Krigeage non stationnaire ou avancé¶
Lorsque l’hypothèse de stationnarité n’est plus valable, ou que les besoins analytiques sont plus complexes, on fait appel à des formes de krigeage dites non stationnaires ou avancées. Ces méthodes permettent d’introduire des variables explicatives, de modéliser des tendances, ou encore de traiter des données non continues.
- Krigeage avec dérive externe (KED) : la moyenne est modélisée à partir d’une ou plusieurs variables auxiliaires spatialement corrélées (par exemple, l’altitude ou la géologie).
- Co-krigeage : exploite simultanément plusieurs variables corrélées pour améliorer l’estimation de la variable cible.
- Krigeage bayésien : introduit une incertitude sur les paramètres du modèle (variogramme, moyenne), modélisée via des distributions a priori.
- Krigeage disjonctif et krigeage d’indicatrices : adaptés aux données discrètes ou catégorielles, ils permettent d’estimer des probabilités d’appartenance à une classe ou de dépassement de seuil.
- **Krigeage d’inégalités ou avec présence de bruit : permet d’imposer des conditions sur les résultats (non-négativité, bornes physiques), ou de tenir compte du bruit sur les données dans le modèle.
- Krigeage avec contraintes (constrained kriging) : permet d’éviter l’effet de lissage classique du krigeage en imposant une variance cible à la variable interpolée.
- Krigeage compositionnel : utilisé pour les données compositionnelles, c’est-à-dire des vecteurs dont les composantes sont non négatives et soumises à une contrainte de somme constante (généralement 1 ou 100 %) comme les proportions minéralogiques, les analyses chimiques ou les concentrations exprimées en pourcentage.

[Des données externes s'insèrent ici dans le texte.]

-- ==== Sys2Proof/Tests/Slice0.lean ====
section
/-! SUPPORT. Tests: the well-formedness checks with an ill-formed command for each, and for the statements of
Certificates/Slice0/Obligations.lean states and operands that meet their hypotheses, with a fact of the state reached. What
is expected is read from the rule each statement cites. -/

namespace Sys2Proof.Machine

set_option maxRecDepth 100000
set_option Elab.async false

/-! ### What the tests are built of -/

/-- The outcome is a next state of which `f` holds. -/
def outTest (o : Host.Outcome State Fault Refusal) (f : State → Bool) : Bool :=
  match o with
  | .next t => f t
  | _ => false

/-- The state of an outcome. -/
def after (c : Instr) (s : State) : State := match exec c s with
  | .next t => t
  | _ => s

/-- The hypotheses hold, and the command answers a next state of which `f` holds. -/
def wit (hyp : Bool) (c : Instr) (s : State) (f : State → Bool) : Bool := hyp && outTest (exec c s) f

/-- A hub that runs at Level 1 with every domain powered. -/
def up : State :=
  let p := { State.reset.pwr with st := .run, vaux := .buck, ldosOk := true, x24Run := true, x24Ready := true, rc8Run := true }
  let q := { p with pmbCtrl := true, vddcOn := true, dphyA := true, dphyB := true, afeOn := true }
  let g := { State.reset.glb with phase := .up, level := 1, levelSet := true, causeDone := true }
  { State.reset with glb := g, pwr := q, feed := { State.reset.feed with vin := 48000 } }

/-- `up` with the lockring of the USB path open. -/
def unlocked : State := up.modPath .usb fun x => { x with lockOpen := true }

/-- A hub in a phase of the start ladder, with VIN good. -/
def ladder (ph : Phase) : State := { up with glb := { State.reset.glb with phase := ph } }

/-- The smallest valid image: PMB_MAP with the VDDC regulator at its default address, and USB_DESC. -/
def image : List Byte := 
  [69, 74, 67, 70, 1, 2, 1, 0, 60, 0, 0, 0, 5, 0, 0, 0, 128, 166, 131, 153, 0, 0, 0, 0, 0, 0, 0, 0, 0, 0, 0, 0,
   7, 0, 8, 0, 0, 1, 0, 0, 32, 32, 0, 0, 9, 0, 11, 0, 52, 18, 120, 86, 0, 1, 0, 0, 0, 0, 0, 0]

/-- Slot A holds the image. -/
def flashed (s : State) : State := s.modNvm fun n => { n with flash := SMap.setSeq flashReset 1 [] 0 image }

/-- A loader about to judge slot A, then slot B. -/
def loading : State := flashed ((ladder .loader).modNvm fun n => { n with order := [.a, .b] })

/-- A queue of events with room, its pages in place. -/
def filled : State := storeFill up


/-! ### Well-formed commands -/

theorem test_wf_voltages : (Instr.wf (.vinUvlo 100000) && !Instr.wf (.vinUvlo 100001) && !Instr.wf (.vinOvervoltage 100001) &&
    !Instr.wf (.bellRing 100001) && !Instr.wf (.bellClear 100001 0) && !Instr.wf (.vin36vCrossing true 100001) &&
    !Instr.wf (.supplyGoodEval 100001 0 0 .rp15 0) && Instr.wf (.ccOvp 0 58000) && !Instr.wf (.ccOvp 0 58001) &&
    !Instr.wf (.sbuOvp 0 58001)) = true := by decide
theorem test_wf_lengths : (Instr.wf (.pdSourceCapsRx 0 false true (List.replicate 11 0)) &&
    !Instr.wf (.pdSourceCapsRx 0 false false (List.replicate 8 0)) && !Instr.wf (.pdSourceCapsRx 0 false false []) &&
    !Instr.wf (.pdCableIdentityRx 0 (List.replicate 8 0)) && Instr.wf (.ttStartSplit 0 .bulk true 0 0 (List.replicate 64 0) true) &&
    !Instr.wf (.ttStartSplit 0 .bulk true 0 0 (List.replicate 65 0) true) &&
    !Instr.wf (.ttPeriodicStartSplit 0 true true 0 0 (List.replicate 189 0)) &&
    !Instr.wf (.ttTransactionEnd 0 .ack false (List.replicate 1024 0)) && !Instr.wf (.efnVendorWrite 0 0 4 (List.replicate 5 0)) &&
    !Instr.wf (.efnVendorKeyedWrite 0 0 8 (List.replicate 9 0)) && !Instr.wf (.efnBulkOut 1 (List.replicate 513 0)) &&
    !Instr.wf (.meterSample [] []) && Instr.wf (.meterSample (List.replicate 21 0) (List.replicate 21 0)) &&
    !Instr.wf (.flashHeadersRead 0 [(0x1000000, 0)])) = true := by decide
theorem test_wf_frames : (Instr.wf (.cadSyncRx PU (mkFrame 1 0 0 0xF 0 1 0 [] ++ [0, 0, 0, 0])) &&
    !Instr.wf (.cadSyncRx PU (mkFrame 2 0 0 0xF 0 1 0 [] ++ [0, 0, 0, 0])) && !Instr.wf (.cadDelayReqRx 0 []) &&
    !Instr.wf (.cadDelayRespRx PU []) && !Instr.wf (.cadBellRx PU []) && !Instr.wf (.cadEchoRx 0 []) &&
    !Instr.wf (.registerWrite .usb 2 0) && !Instr.wf (.w1cWrite .usb 1 0) && Instr.wf (.w1cWrite .usb 4 0)) = true := by decide
theorem test_no_words : decodeTableWord 32 7 = none ∧ State.withFetchWord up 32 7 = up := ⟨rfl, rfl⟩
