/-- The exponent and mantissa fields as one number. -/
def bitsOf {n : Nat} (T : Tag) (x : BitVec n) : Nat := (fields T x).e * 2 ^ mw T + (fields T x).m

theorem bitsOf_div {n : Nat} (T : Tag) (x : BitVec n) : bitsOf T x / 2 ^ mw T = (fields T x).e := by
  have := fields_m_lt T x
  rw [bitsOf, Nat.mul_comm, Nat.mul_add_div (by positivity), Nat.div_eq_of_lt this, Nat.add_zero]

theorem bitsOf_mod {n : Nat} (T : Tag) (x : BitVec n) : bitsOf T x % 2 ^ mw T = (fields T x).m := by
  have := fields_m_lt T x
  rw [bitsOf, Nat.mul_comm, Nat.mul_add_mod, Nat.mod_eq_of_lt this]

theorem magUnits_eq_unitsOf {n : Nat} (T : Tag) (x : BitVec n) : magUnits T x = unitsOf T (bitsOf T x) := by
  rw [unitsOf, bitsOf_div, bitsOf_mod]
  rfl

/-- `k * 2^j` units are the magnitude bits `j * 2^mw + k`, for a significand `k` of at most `p` bits or exactly `2^p`, normalised when
`j` is not 0. -/
theorem unitsOf_scaled (T : Tag) {j k : Nat} (hk : k ≤ 2 ^ (mw T + 1)) (hj : k < 2 ^ mw T → j = 0) :
    unitsOf T (j * 2 ^ mw T + k) = k * 2 ^ j := by
  have hp : 0 < 2 ^ mw T := by positivity
  have h2 : 2 ^ (mw T + 1) = 2 * 2 ^ mw T := by rw [pow_succ]; ring
  rw [h2] at hk
  unfold unitsOf
  by_cases h : k < 2 ^ mw T
  · have := hj h
    subst this
    rw [Nat.zero_mul, Nat.zero_add, Nat.div_eq_of_lt h, if_pos rfl, Nat.mod_eq_of_lt h, pow_zero, Nat.mul_one]
  · by_cases h' : k = 2 * 2 ^ mw T
    · subst h'
      have e1 : j * 2 ^ mw T + 2 * 2 ^ mw T = 2 ^ mw T * (j + 2) := by ring
      rw [e1, Nat.mul_div_cancel_left _ hp, Nat.mul_mod_right, if_neg (by omega), Nat.add_zero]
      have : j + 2 - 1 = j + 1 := by omega
      rw [this, pow_succ]
      ring
    · obtain ⟨m, rfl⟩ : ∃ m, k = 2 ^ mw T + m := ⟨k - 2 ^ mw T, by omega⟩
      have hm : m < 2 ^ mw T := by omega
      have e1 : j * 2 ^ mw T + (2 ^ mw T + m) = 2 ^ mw T * (j + 1) + m := by ring
      rw [e1, Nat.mul_add_div hp, Nat.div_eq_of_lt hm, Nat.mul_add_mod, Nat.mod_eq_of_lt hm, if_neg (by omega)]
      simp

/-- Every magnitude is a significand times a power of two. -/
theorem unitsOf_form (T : Tag) (b : Nat) :
    ∃ j k, b = j * 2 ^ mw T + k ∧ k < 2 ^ (mw T + 1) ∧ (k < 2 ^ mw T → j = 0) ∧ unitsOf T b = k * 2 ^ j := by
  have hp : 0 < 2 ^ mw T := by positivity
  have h2 : 2 ^ (mw T + 1) = 2 * 2 ^ mw T := by rw [pow_succ]; ring
  have hm : b % 2 ^ mw T < 2 ^ mw T := Nat.mod_lt _ hp
  have hb := Nat.div_add_mod b (2 ^ mw T)
  by_cases h : b / 2 ^ mw T = 0
  · refine ⟨0, b, by ring, ?_, fun _ => rfl, ?_⟩
    · rw [h, Nat.mul_zero, Nat.zero_add] at hb; omega
    · rw [unitsOf, if_pos h, pow_zero, Nat.mul_one]
      rw [h, Nat.mul_zero, Nat.zero_add] at hb
      exact hb
  · refine ⟨b / 2 ^ mw T - 1, 2 ^ mw T + b % 2 ^ mw T, ?_, by rw [h2]; linarith, fun hlt => absurd hlt (Nat.not_lt.2 (Nat.le_add_right _ _)), ?_⟩
    · obtain ⟨c, hc⟩ : ∃ c, b / 2 ^ mw T = c + 1 := Nat.exists_eq_succ_of_ne_zero h
      rw [hc] at hb ⊢
      simp only [Nat.add_sub_cancel]
      rw [← Nat.add_assoc, ← Nat.succ_mul, Nat.mul_comm]
      exact hb.symm
    · rw [unitsOf, if_neg h]

theorem unitsOf_lt_succ (T : Tag) (b : Nat) : unitsOf T b < unitsOf T (b + 1) := by
  obtain ⟨j, k, hb, hk, hj, hu⟩ := unitsOf_form T b
  rw [hu, hb, Nat.add_assoc, unitsOf_scaled T (by omega) (by omega)]
  exact Nat.mul_lt_mul_of_pos_right (by omega) (by positivity)

/-- Larger magnitude bits are a larger magnitude (R109). -/
theorem unitsOf_strictMono (T : Tag) : StrictMono (unitsOf T) := strictMono_nat_of_lt_succ (unitsOf_lt_succ T)
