/-- Settles O19, for each format's width. -/
theorem roundingIsNearestEven : Obligations.RoundingIsNearestEven := by
  unfold Obligations.RoundingIsNearestEven
  exact fun s num den hd => ⟨nearestEven_rne rfl s num hd, nearestEven_rne rfl s num hd, nearestEven_rne rfl s num hd,
    nearestEven_rne rfl s num hd⟩

/-! ### Narrowing (R113, R145) -/

/-- The rounding increment reads the last retained bit only (R110). -/
theorem rneInc_congr {q q' : Nat} (h : q % 2 = q' % 2) (rem d : Nat) : rneInc q rem d = rneInc q' rem d := by
  simp only [rneInc, h]

/-- Rounding a significand that stands `sh` bits below the result's last place: it is shifted right and the discarded bits round it by
R110. -/
theorem rne_shifted {n : Nat} {T : Tag} {s : Bool} {M c w sh j : Nat} (hsh : 0 < sh) (hscale : w + j = unitScale T + (sh + c))
    (hlow : j ≠ 0 → 2 ^ (mw T + sh) ≤ M) (hhigh : M < 2 ^ (mw T + 1 + sh)) (hj : j + 2 ≤ emaxField T) :
    (rne T s (M * 2 ^ c) (2 ^ w) : BitVec n) = BitVec.ofNat n (s.toNat * 2 ^ (ew T + mw T) +
      (j * 2 ^ mw T + (M >>> sh + rneInc (M >>> sh) (M % 2 ^ sh) sh))) := by
  have hK : 0 < 2 ^ (c + unitScale T) := by positivity
  have hN : M * 2 ^ c * 2 ^ unitScale T = M * 2 ^ (c + unitScale T) := by rw [mul_assoc, ← pow_add]
  have hU : ∀ i, 2 ^ w * 2 ^ (i + j) = 2 ^ (i + sh) * 2 ^ (c + unitScale T) := by
    intro i
    rw [← pow_add, ← pow_add]
    congr 1
    omega
  have hU0 : 2 ^ w * 2 ^ j = 2 ^ sh * 2 ^ (c + unitScale T) := by simpa using hU 0
  rw [rne_binade (j := j) (by positivity) (by rw [hN, hU]; exact fun h => Nat.mul_le_mul_right _ (hlow h))
      (by rw [hN, hU]; exact Nat.mul_lt_mul_of_pos_right hhigh hK) hj,
    hN, hU0, Nat.mul_div_mul_right _ _ hK, Nat.mul_mod_mul_right, ← mul_assoc, rneInc_eq hsh, Nat.shiftRight_eq_div_pow]
  simp only [Nat.mul_lt_mul_right hK, Nat.mul_left_inj hK.ne']

/-- Rounding a normal significand into the normal range: the result's exponent `j + 1` and mantissa are one field, rounded by the dropped
mantissa bits (R111). -/
theorem rne_normal {n : Nat} {T : Tag} {s : Bool} {m c w drop j : Nat} (hd : 0 < drop) (hm : m < 2 ^ (mw T + drop))
    (hscale : w + j = unitScale T + (drop + c)) (hj : j + 2 ≤ emaxField T) :
    (rne T s ((2 ^ (mw T + drop) + m) * 2 ^ c) (2 ^ w) : BitVec n) = BitVec.ofNat n (s.toNat * 2 ^ (ew T + mw T) +
      ((j + 1) * 2 ^ mw T + m >>> drop + rneInc ((j + 1) * 2 ^ mw T + m >>> drop) (m % 2 ^ drop) drop)) := by
  have hM : 2 ^ (mw T + drop) + m < 2 ^ (mw T + 1 + drop) := by
    have : 2 ^ (mw T + 1 + drop) = 2 * 2 ^ (mw T + drop) := by ring
    omega
  have hq : (2 ^ (mw T + drop) + m) >>> drop = 2 ^ mw T + m >>> drop := by
    rw [Nat.shiftRight_eq_div_pow, Nat.shiftRight_eq_div_pow, pow_add, Nat.mul_comm, Nat.mul_add_div (by positivity)]
  have hr : (2 ^ (mw T + drop) + m) % 2 ^ drop = m % 2 ^ drop := by rw [pow_add, Nat.mul_comm, Nat.mul_add_mod]
  have heven : 2 ^ mw T % 2 = 0 := by
    rw [← Nat.sub_add_cancel (mw_pos T), pow_succ]
    omega
  have hsum : (j + 1) * 2 ^ mw T + m >>> drop = j * 2 ^ mw T + (2 ^ mw T + m >>> drop) := by ring
  have hpar : (2 ^ mw T + m >>> drop) % 2 = ((j + 1) * 2 ^ mw T + m >>> drop) % 2 := by
    rw [Nat.add_mod, heven, Nat.add_mod ((j + 1) * 2 ^ mw T), Nat.mul_mod, heven]
    simp
  rw [rne_shifted hd hscale (fun _ => Nat.le_add_right _ _) hM hj, hq, hr, rneInc_congr hpar, hsum, Nat.add_assoc (j * 2 ^ mw T)]

/-- A magnitude below half of the smallest subnormal rounds to zero. -/
theorem rne_underflow {n : Nat} {T : Tag} {s : Bool} {a w D : Nat} (hw : w = unitScale T + (D + 1)) (ha : a < 2 ^ D) :
    (rne T s a (2 ^ w) : BitVec n) = pack T s 0 0 := by
  have hpow : 2 ^ (D + 1) ≤ 2 ^ (mw T + 1 + (D + 1)) := Nat.pow_le_pow_right (by norm_num) (by omega)
  have hlt : a < 2 ^ (D + 1) := by rw [pow_succ]; omega
  have hround := rne_shifted (n := n) (T := T) (s := s) (M := a) (c := 0) (w := w) (sh := D + 1) (j := 0) (by omega) (by omega) (by omega)
    (by omega) (emaxField_pos T).le
  rw [pow_zero, Nat.mul_one] at hround
  rw [hround, Nat.shiftRight_eq_div_pow, Nat.div_eq_of_lt hlt, Nat.mod_eq_of_lt hlt, rneInc_eq (by omega), if_neg (by rw [pow_succ]; omega)]
  simp [pack]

Chacune de ces approches repose sur des hypothèses spécifiques, qui doivent être soigneusement vérifiées en fonction du contexte d’application.
Le cadre de ce cours¶
Dans ce cours, nous travaillerons sous l’hypothèse de stationnarité d’ordre 2 : la moyenne est supposée constante sur l’ensemble du domaine, et la covariance dépend uniquement de la distance. Nous concentrerons donc notre attention sur deux variantes stationnaires classiques :
- Le krigeage simple (moyenne connue)
- Le krigeage ordinaire (moyenne inconnue)
Le krigeage ordinaire est de loin le plus utilisé dans la pratique. Il offre un bon compromis entre simplicité et robustesse, sans exiger de connaissance préalable de la moyenne régionale.
Les étudiants en génie géologique seront également exposés, dans des lectures ultérieures, au krigeage d’indicatrices, une méthode particulièrement adaptée aux problématiques de classification géologique ou d’estimation de probabilités d’excéder un seuil, comme c’est souvent le cas en environnement.
Étapes du krigeage¶
Le processus de krigeage se déroule en plusieurs étapes successives :
- Calcul du variogramme expérimental à partir des données mesurées.
- Ajustement d’un modèle théorique (ex. sphérique, exponentiel, gaussien, avec ou sans effet de pépite).
- Résolution du système de krigeage* afin de déterminer les poids d’interpolation associés à chaque donnée.
- Estimation des valeurs inconnues aux emplacements ciblés, ainsi que de leur variance d’estimation, qui mesure l’incertitude associée.
Nous sommes déjà en mesure de réaliser les étapes 1 et 2, à la suite de nos lectures précédentes. Nous nous concentrerons donc ici sur les étapes 3 et 4, qui seront développées en détail dans les prochaines lectures.